[Stored data]
/-- The slots of each opcode, with the widths its word gives them. -/
def Op.slots (op : Op) (w : Fields) : Slots :=
  let m := w.mod
  let s32 := Slot.src .w32
  let s64 := Slot.src .w64
  let d32 := Slot.dst .w32
  let d64 := Slot.dst .w64
  let ty := tyWidth m 0
  let ty3 := tyWidth m 3
  let wd := wdWidth m
  let sz := szWidth m
  match op with
  -- 14 R274
  | .nop | .meet | .yield | .endF | .acq | .bar | .gbar => {}
  | .bra => { imm := .own }
  | .brx | .ret | .trap | .bkpt => { a := s32 }
  | .call => { d := d32, imm := .own }
  | .callx => { d := d32, a := s32 }
  | .loop => { d := .rmw, imm := .own }
  | .voteany | .voteall => { d := .rmw, a := s32, b := s32 }
  | .ballot => { d := d32, a := s32, b := .bit }
  | .rgn => { a := .base, b := .immOnly }
  | .jtab => { a := s32, b := s32, imm := .own }
  | .fork => { d := d32, a := s32, b := s32, imm := .own }
  | .spawn => { a := .blkSrc 4, imm := .own }
  | .spawnt => { a := .blkSrc 4, b := .pred 1 31 false true, imm := .own }
  | .trng => { d := s64, a := s32, b := s64, imm := .fourth s32 }
  | .shed => { a := s32, b := s32, imm := .fourth s32 }
  | .bara | .barx => { d := d32, a := s32 }
  | .barw | .bari => { a := s32, b := s32 }
  | .waitv => { d := d32, a := s64, b := s32 }
  | .qstat => { d := d32, a := s32 }
  -- 15 R295
  | .iadd | .isub | .imul | .imulh | .imin | .imax | .idiv | .irem => { d := .dst ty, a := .src ty, b := .src ty }
  | .iadc | .isbc => { d := .dst ty, a := .src ty, b := .src ty, imm := .fourth (.pred 1 31 true true) }
  | .imad => { d := .dst ty, a := .src ty, b := .src ty, imm := .fourth (.src ty) }
  | .imadw => { d := d64, a := s32, b := s32, imm := .fourth s64 }
  | .iabs => { d := .dst ty, a := .src ty }
  | .idp4 | .idp2 | .tern | .bsel => { d := d32, a := s32, b := s32, imm := .fourth s32 }
  | .lea => { d := d64, a := s64, b := s32 }
  | .andB | .orB | .xorB | .bext => { d := .dst wd, a := .src wd, b := .src wd }
  | .shl | .shr | .sar | .rotl | .bfx => { d := .dst wd, a := .src wd, b := s32 }
  | .bfi => { d := .dst wd, a := .src wd, b := .src wd, imm := .fourth s32 }
  | .brev | .mov => { d := .dst wd, a := .src wd }
  | .popc | .clz | .ffs | .matchL => { d := d32, a := .src wd }
  | .icmp => { d := .rmw, a := .src ty3, b := .src ty3, imm := .fourth .bit }
  | .fcmp => { d := .rmw, a := s32, b := s32, imm := .fourth .bit }
  | .sel => { d := .dst wd, a := .src wd, b := .src wd, imm := .fourth (.pred 0 31 true false) }
  | .gets => { d := d32, a := s32 }
  | .sets => { a := s32, b := s32 }
  | .shfli | .shflu | .shfld | .shflx => { d := .dst wd, a := .src wd, b := s32 }
  | .wred | .wscan => { d := .dst ty3, a := .src ty3 }
  | .fwred | .nzcnt | .nzmap => { d := d32, a := s32 }
  -- 16 R321
  | .fadd | .fsub | .fmul | .fmin | .fmax | .fdiv | .fscale => { d := d32, a := s32, b := s32 }
  | .ffma => { d := d32, a := s32, b := s32, imm := .fourth s32 }
  | .fsqrt | .frcp | .frsq | .fexp2 | .flog2 | .ftanh | .frnd | .fclass => { d := d32, a := s32 }
  | .hadd2 | .hsub2 | .hmul2 | .hmin2 | .hmax2 => { d := d32, a := s32, b := s32 }
  | .hfma2 | .hdot2 => { d := d32, a := s32, b := s32, imm := .fourth s32 }
  | .hexp2 | .htanh2 | .hrcp2 | .hrsq2 => { d := d32, a := s32 }
  | .hcmp2 => { d := .rmw, a := s32, b := s32, imm := .fourth .bit }
  | .cvtf | .i2f | .f2i => { d := d32, a := s32 }
  | .ixt => { d := .dst (if modBit m 3 then .w64 else .w32), a := s32 }
  | .pk8 => { d := d32, a := .blkSrc 4 }
  | .pk4 => { d := d32, a := .blkSrc 8, b := if modField m 4 3 == 4 then s32 else .unused }
  | .upk8 | .upk4 => { d := d64, a := s32, b := s32 }
  | .qblk => { d := d64, a := s32 }
  | .dqblk | .cbenc | .cbdec => { d := d32, a := s32, b := s32 }
  | .cbld => { a := s32, b := s32 }
  | .sppk => { d := .blkDst (sparseK m + 1), a := .blkSrc (sparseQ m), b := s32 }
  | .spupk => { d := .blkDst (sparseQ m), a := .blkSrc (sparseK m + 1) }
  | .srseed => { a := s64 }
  -- 17 R343
  | .ld | .lda | .ldnt => { d := .dst sz, a := s64, imm := .own }
  | .st | .stl => { a := s64, b := .src sz, imm := .own }
  | .lds | .ldfe | .ldc => { d := .dst sz, a := s32, imm := .own }
  | .sts | .stfe => { a := s32, b := .src sz, imm := .own }
  | .ldx => { d := .dst sz, a := s32, b := .gang, imm := .own }
  | .stx => { d := .gang, a := s32, b := .src sz, imm := .own }
  | .rld => { d := d64, a := s64, imm := .own }
  | .pref => { a := s64, imm := .own }
  | .cwb | .cinv => { a := s64, b := s32 }
  | .acqp => { a := s32 }
  | .glds => { d := .dst sz, a := s64, imm := .own }
  | .isect | .merge => { d := .handle, a := s64, b := s64, imm := .fourth (.blkSrc 2) }
  | .compact => { d := d64, a := s32, b := s32, imm := .fourth (.pred 0 31 true false) }
  | .expand => { d := d32, a := s32, b := .pred 0 31 true false }
  | .tcopy | .icopy => { d := .handle, a := s32 }
  | .hdef => { d := .handle, a := s32, b := s32 }
  | .hwait | .hset => { a := .handle }
  | .hstat => { d := d64, a := .handle }
  | .segr => { d := d32, a := s32, b := .pred 0 31 true false }
  | .bsrch => { d := d32, a := s64, b := s32, imm := .fourth s32 }
  | .atom | .atomo => { d := .dst ty3, a := s64, b := .src ty3 }
  | .red => { a := s64, b := .src ty3 }
  | .cas | .caso => { d := .dst ty3, a := s64, b := .src ty3, imm := .fourth (.src ty3) }
  | .fred | .fredo => { a := s64, b := s32 }
  | .fatom | .fatomo => { d := d32, a := s64, b := s32 }
  | .atoms => { d := .dst ty3, a := s32, b := .src ty3 }
  | .freds => { a := s32, b := s32 }
  | .aflush => {}
  | .cass => { d := .dst ty3, a := s32, b := .src ty3, imm := .fourth (.src ty3) }
  -- 18 R372
  | .tcfg => { d := .tile, a := s32 }
  | .tld | .tst => { d := .tile, a := tileAddr w.a, b := s32, imm := .own }
  | .tzero => { d := .tile }
  | .tmovr => { d := d32, a := .tile, b := s32 }
  | .tmovw => { d := .tile, a := s32, b := s32 }
  | .tcb => { d := .tile, a := tileAddr w.a, b := s32, imm := .fourth s32 }
  | .ttrn => { d := .tile, a := .tile }
  | .tscal => { d := .tile, a := .tile, b := s32 }
  | .tadd => { d := .tile, a := .tile, b := .tile }
  | .tred => { d := .tile, a := .tile }
  | .tnz | .tpiv => { d := d64, a := .tile }
  | .mma | .mmai | .mmas => { d := .tile, a := .tile, b := .tile }
  | .mmag => { d := .tile, a := .tile, b := s32 }
  | .tlu | .tchl => { d := .tile }
  | .ttrs => { d := .tile, a := .tile }
  | .tmv => { d := .tile, a := .tile, b := .tile }
  | .mwait => {}
  | .mmaq => { d := .tile, a := .tile, b := .tile, imm := .fourth .tile }
  -- 19 R398
  | .fence | .txe | .txa | .txoe | .svclose | .eret => {}
  | .dfence => { a := s64, b := s32 }
  | .txb => { imm := .own }
  | .txo => { a := s32, imm := .own }
  | .txst => { d := d32 }
  | .nbin | .npair | .nfix => { d := .handle, a := s64 }
  | .nstat => { d := d64, a := s64 }
  | .ncfg | .svopen | .svc | .hnot => { a := s32 }
  | .hprobe | .hcfg | .hreh => { d := .handle, a := s32, b := s64 }
  | .hins | .hdel => { d := .handle, a := s32, b := s64, imm := .fourth s32 }
  | .hqry => { d := d64, a := s64, imm := .sel 3 }
  | .svmark => { d := d32, a := s32, b := s32, imm := .sel 31 }
  | .svqry => { d := d64, imm := .sel 3 }
  | .getp => { d := d64, a := s32 }
  | .setp => { a := s32, b := s64 }
  | .tlbi | .l2wb => { a := s64, b := s32 }
  | .vhold => { a := s32, b := s32 }
  | .harv => { d := d64, a := s64, b := s32 }
  | .ctxs | .ctxr | .migr => { d := .handle, a := s32 }

/-- HCMP2 writes bits K and K + 1, so its K ends at 30 (16 R329). -/
def Op.bitMax (op : Op) : Nat := if op == .hcmp2 then 30 else 31

/-- The code of an operand kind, bits [9:8] (12 R238). -/
def Kind.code : Kind → Nat
  | .reg => 0
  | .pair => 1
  | .uni => 2
  | .special => 3

/-- The kind a code stands for. -/
def Kind.ofCode : Nat → Kind
  | 0 => .reg
  | 1 => .pair
  | 2 => .uni
  | _ => .special

/-- A descriptor as the 10 bits it is encoded in (12 R238). -/
def Desc.bits (d : Desc) : Nat := d.kind.code * 256 + d.n.toNat

/-- The descriptor that 10 bits stand for. -/
def Desc.ofBits (x : Nat) : Desc := ⟨Kind.ofCode (x / 256 % 4), BitVec.ofNat 8 x⟩

/-- The fourth operand's descriptor, imm32[9:0] (12 R240). -/
def Fields.c (w : Fields) : Desc := Desc.ofBits (w.imm.toNat % 1024)

/-- The descriptor 0x000 of a slot that is not used. -/
def Desc.zero : Desc := ⟨.reg, 0⟩

/-- Special 1, #imm (12 R238). -/
def Desc.isImm (d : Desc) : Bool := d.kind == .special && d.n == 1

/-- Whether a slot holding special 1 reads imm32. -/
def Slot.readsImm (s : Slot) (d : Desc) : Bool :=
  match s with
  | .src _ | .immOnly => d.isImm
  | _ => false

/-- Step 4 of 12 R245: bits [63:57], MOD, LA on the short class and imm32; the slot number is that of INSN.RESERVED. -/
def Op.reservedSlot (op : Op) (w : Fields) : Option Nat :=
  let s := op.slots w
  if w.rsv != 0 || !op.modOk w.mod || (w.la != 0 && !op.long) then some 0
  else match s.imm with
    | .fourth _ => if w.imm.toNat / 1024 != 0 then some 3 else none
    | .free =>
      if w.imm != 0 && !(s.d.readsImm w.d || s.a.readsImm w.a || s.b.readsImm w.b) then some 0 else none
    | _ => none

/-- Whether register number n is in a window of W registers; in the trap runtime 252 to 255 name the trap bank
(01 R11; 28 R479). -/
def regOk (win : Nat) (inTrap : Bool) (n : Nat) : Bool := n < win || (inTrap && 252 ≤ n && n ≤ 255)

/-- Whether a descriptor fits a slot under a window (12 R238 to R241, R275; 01 R11; 17 R345). -/
def Slot.fits (s : Slot) (d : Desc) (immFree : Bool) (win : Nat) (inTrap : Bool) (bitMax : Nat) : Bool :=
  let n := d.n.toNat
  let ok := regOk win inTrap
  match s with
  | .unused => d == .zero
  | .src .w32 => (match d.kind with
      | .reg | .uni => ok n
      | .pair => false
      | .special => n ≤ 4 && (n != 1 || immFree))
  | .src .w64 => (match d.kind with
      | .reg => false
      | .pair | .uni => n % 2 == 0 && ok n && ok (n + 1)
      | .special => n ≤ 4 && (n != 1 || immFree))
  | .src .w128 => d.kind == .pair && n % 4 == 0 && ok n && ok (n + 1) && ok (n + 2) && ok (n + 3)
  | .dst .w32 => d.kind == .reg && ok n
  | .dst .w64 => d.kind == .pair && n % 2 == 0 && ok n && ok (n + 1)
  | .dst .w128 => d.kind == .pair && n % 4 == 0 && ok n && ok (n + 1) && ok (n + 2) && ok (n + 3)
  | .rmw => d.kind == .reg && ok n
  | .blkSrc k | .blkDst k => d.kind == .reg && (List.range k).all (fun i => ok (n + i))
  | .base => d.kind == .reg
  | .immOnly => d.isImm
  | .pred lo hi _ _ => d.kind == .reg && lo ≤ n && n ≤ hi
  | .bit => d.kind == .reg && n ≤ bitMax
  | .tile => d.kind == .reg && n ≤ 15
  | .handle => d.kind == .reg && n ≤ 31
  | .gang => d.kind == .reg && n ≤ 3

/-- RGN's mask: at most 16 bits set, else slot 3; every staged register inside the window, else slot 2 (14 R280; 28 R483). -/
def rgnSlot (w : Fields) (win : Nat) (inTrap : Bool) : Option Nat :=
  let bits := (List.range 32).filter (fun k => w.imm.getLsbD k)
  if bits.length > 16 then some 3
  else if bits.any (fun k => !regOk win inTrap (w.a.n.toNat + k)) then some 2
  else none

■ Task item: Your job is to return all lines above that hold the word "isImm".

■ Answer below:
def Desc.isImm (d : Desc) : Bool := d.kind == .special && d.n == 1
  | .src _ | .immOnly => d.isImm
  | .immOnly => d.isImm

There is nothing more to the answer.